Examples useful to complement the comments and the spectacular answer from @user2357112:

print(unicodedata.digit('1')) # Decimal digit one.
print(unicodedata.digit('١')) # ARABIC-INDIC digit one
print(unicodedata.digit('¼')) # Not a digit, so "ValueError: not a digit" will be generated.

print(unicodedata.numeric('Ⅱ')) # Roman number two.
print(unicodedata.numeric('¼')) # Fraction to represent one quarter.

Solution

  • Short answer:

    If a character represents a decimal digit, so things like 1, ¹ (SUPERSCRIPT ONE), (CIRCLED DIGIT ONE), ١ (ARABIC-INDIC DIGIT ONE), unicodedata.digit will return the digit that character represents as an int (so 1 for all of these examples).

    If the character represents any numeric value, so things like (VULGAR FRACTION ONE SEVENTH) and all the decimal digit examples, unicodedata.numeric will give that character's numeric value as a float.

    For technical reasons, more recent digit characters like 🄌 (DINGBAT NEGATIVE CIRCLED SANS-SERIF DIGIT ZERO) may raise a ValueError from unicodedata.digit.


    Long answer:

    Unicode characters all have a Numeric_Type property. This property can have 4 possible values: Numeric_Type=Decimal, Numeric_Type=Digit, Numeric_Type=Numeric, or Numeric_Type=None.
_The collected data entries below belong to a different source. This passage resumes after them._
-- ==== Sys2Proof/Laws/Kept.lean ====
section
/-! SUPPORT. What few commands write: the timestamp, the items of the Slate, boot and the maps' readiness, kept by each operation that does not
name them. -/
namespace Sys2Proof.Machine

set_option linter.unusedSimpArgs false

/-- What these lemmas are about. -/
def kept (s : State) : Nat × Nat × Nat × SMap Word × SMap Word × BootSt × Bool :=
  (s.now, s.wafer, s.pwr.capW, s.pwr.coef, s.clk.en, s.boot, s.mapsReady)

theorem kept_mk (pending resp freeCtr toHost bricks segs mapsReady gridSel grid ties edges boards fields meds rim heds wafer fns ends now time clk pwr boot
    vigil slate flt raised flowOk tap) :
    kept (State.mk pending resp freeCtr toHost bricks segs mapsReady gridSel grid ties edges boards fields meds rim heds wafer fns ends now time clk pwr boot
      vigil slate flt raised flowOk tap) = (now, wafer, pwr.capW, pwr.coef, clk.en, boot, mapsReady) := rfl

theorem kept_fold (s : State) : (s.now, s.wafer, s.pwr.capW, s.pwr.coef, s.clk.en, s.boot, s.mapsReady) = kept s := rfl

theorem kept_resp (s : State) (r : Resp) : kept { s with resp := r } = kept s := rfl

theorem ite_some {c : Prop} [Decidable c] {x y : Option State} {u : State} {p : Prop} (h : (if c then x else y) = some u)
    (h1 : x = some u → p) (h2 : y = some u → p) : p := by
  split at h
  · exact h1 h
  · exact h2 h

theorem kept_foldl {β : Type} (f : State → β → State) (hf : ∀ s p, kept (f s p) = kept s) (l : List β) (s : State) :
    kept (l.foldl f s) = kept s := by
  induction l generalizing s with
  | nil => rfl
  | cons p r ih => rw [List.foldl_cons, ih, hf]

/-- A command answered through answer keeps them when its operation does. -/
theorem kept_answer {s t : State} {o : Option State} (h : answer s o = .next t) (ho : ∀ u, o = some u → kept u = kept s) : kept t = kept s := by
  cases o with
  | none => cases h; rfl
  | some u => cases h; exact ho u rfl

theorem kept_reply {s t : State} {o : Option State} (h : reply s o = .next t) (ho : ∀ u, o = some u → kept u = kept s) : kept t = kept s := by
  cases o with
  | none => cases h; rfl
  | some u => cases h; exact ho _ rfl
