/-- The last field of the wafer, f = 83, belongs to a board at the far corner. -/
theorem wit_field_last : (83 : Nat) ∈ boardFields { st := .loaded, x0 := 1103, x1 := 1103, y0 := 559, y1 := 559 } := by decide +kernel

theorem wit_drain : let s := td { st := .draining, still := 256, drain := some ⟨false, false, 2⟩ } { st := .draining }
    quiescent s 0 = true ∧ (getBd s 0).pieces ≤ 1 ∧ curChans (td { st := .running, drain := some ⟨true, false, 1⟩ } bl) 0 = [] := by decide +kernel

/-- A RUNNING board with a brick that a missing barrier release blocks. -/
theorem wit_stalemate : let s := td { st := .running, still := 4096 } { (tb (tw 5 0x11 0 0 0 0 63)) with barOut := [(63, 1)], causeS := 4 }
    (bricksInOrder s 0).filter (fun q => brickBlocked s 0 q.1 q.2.1 q.2.2) = [(0, 0, 0)] ∧ (getBd s 0).smDeclared = false
      ∧ stillHolds (td { st := .draining } {}) 0 = (false, false, false, false) := by decide +kernel

theorem wit_reset : let s := td { st := .resetting } bl
    (∀ m < 8, ∀ e < 4, (sget 0 (getMed s m).busy e).testBit 0 = false) ∧ (getBd s 0).resetLate = false := by decide +kernel

/-- The last field of a start with a drain held, and one that is not the last. -/
theorem wit_held_drain : ∀ p ∈ [(0, false), (1103, true)], let s := { td { startPending := true, x1 := p.1, st := .loaded, heldDrain := some (true, false) } bl with now := 5 }
    let bd := getBd s 0
    bd.heldDrain = some (true, false) ∧ bd.drain = none ∧ (0 : Nat) ∈ boardFields bd ∧ clkRuns s 0 = true
      ∧ ((boardFields bd).any fun g => !(0 :: bd.fields).contains g) = p.2 := by decide +kernel

/-- A draining board that is not quiescent: its STILL has not reached 256; and one of a stalemate to declare: nothing holds it, STILL at 4,096. -/
theorem wit_limits : (let s := td { st := .draining, still := 255, drain := some ⟨false, false, 2⟩ } { st := .draining }
      (getBd s 0).st = .draining ∧ quiescent s 0 = false ∧ s.clk.waiting = false)
    ∧ (let s := td { st := .running, still := 4096 } { (tb (tw 5 0x11 0 0 0 0 63)) with barOut := [(63, 1)], causeS := 4 }
      (∃ q ∈ boardBricks s 0, brickWaits (getB s q.2.2) = true) ∧ 4096 ≤ (getBd s 0).still) := by decide +kernel

/-! ### Text -/

/-- A HED whose Lexicon runs and whose channel 0 is `ch`, for the RUNNING board 0 with `k` masks begun. -/
def tx (ch : Chan) (k : List MaskRun) : State :=
  { td { st := .running, maskOn := true, maskW := 2, maskQ := k } {} with fns := [(1, { bme := true })], heds := [(0, { chans := [(0, { ch with en := true, bound := true }), (1, { en := true, bound := true, board := 1 })] })] }

/-- A ring that is on, of 2^LOG2 entries in both directions. -/
def rg (log2 : Nat) : SMap Word := [(0, 0x80000000), (12, BitVec.ofNat 32 log2), (24, BitVec.ofNat 32 log2)]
    Quoting the Unicode standard, version 10.0.0, section 4.6,

    The Numeric_Type=Decimal property value (which is correlated with the General_Category=Nd property value) is limited to those numeric characters that are used in decimal-radix numbers and for which a full set of digits has been encoded in a contiguous range, with ascending order of Numeric_Value, and with the digit zero as the first code point in the range.

    Numeric_Type=Decimal characters are thus decimal digits fitting a few other specific technical requirements.

    Decimal digits, as defined in the Unicode Standard by these property assignments, exclude some characters, such as the CJK ideographic digits (see the first ten entries in Table 4-5), which are not encoded in a contiguous sequence. Decimal digits also exclude the compatibility subscript and superscript digits, to prevent simplistic parsers from misinterpreting their values in context. (For more information on superscript and subscripts, see Section 22.4, Superscript and Subscript Symbols.) Traditionally, the Unicode Character Database has given these sets of noncontiguous or compatibility digits the value Numeric_Type=Digit, to recognize the fact that they consist of digit values but do not necessarily meet all the criteria for Numeric_Type=Decimal. However, the distinction between Numeric_Type=Digit and the more generic Numeric_Type=Numeric has proven not to be useful in implementations. As a result, future sets of digits which may be added to the standard and which do not meet the criteria for Numeric_Type=Decimal will simply be assigned the value Numeric_Type=Numeric.

    So Numeric_Type=Digit was historically used for other digits not fitting the technical requirements of Numeric_Type=Decimal, but they decided that wasn't useful, and digit characters not meeting the Numeric_Type=Decimal requirements have just been assigned Numeric_Type=Numeric since Unicode 6.3.0. For example, 🄌 (DINGBAT NEGATIVE CIRCLED SANS-SERIF DIGIT ZERO) introduced in Unicode 7.0 has Numeric_Type=Numeric.

    Numeric_Type=Numeric is for all characters that represent numbers and don't fit in the other categories, and Numeric_Type=None is for characters that don't represent numbers (or at least, don't under normal usage).

    All characters with a non-None Numeric_Type property have a Numeric_Value property representing their numeric value. unicodedata.digit will return that value as an int for characters with Numeric_Type=Decimal or Numeric_Type=Digit, and unicodedata.numeric will return that value as a float for characters with any non-None Numeric_Type.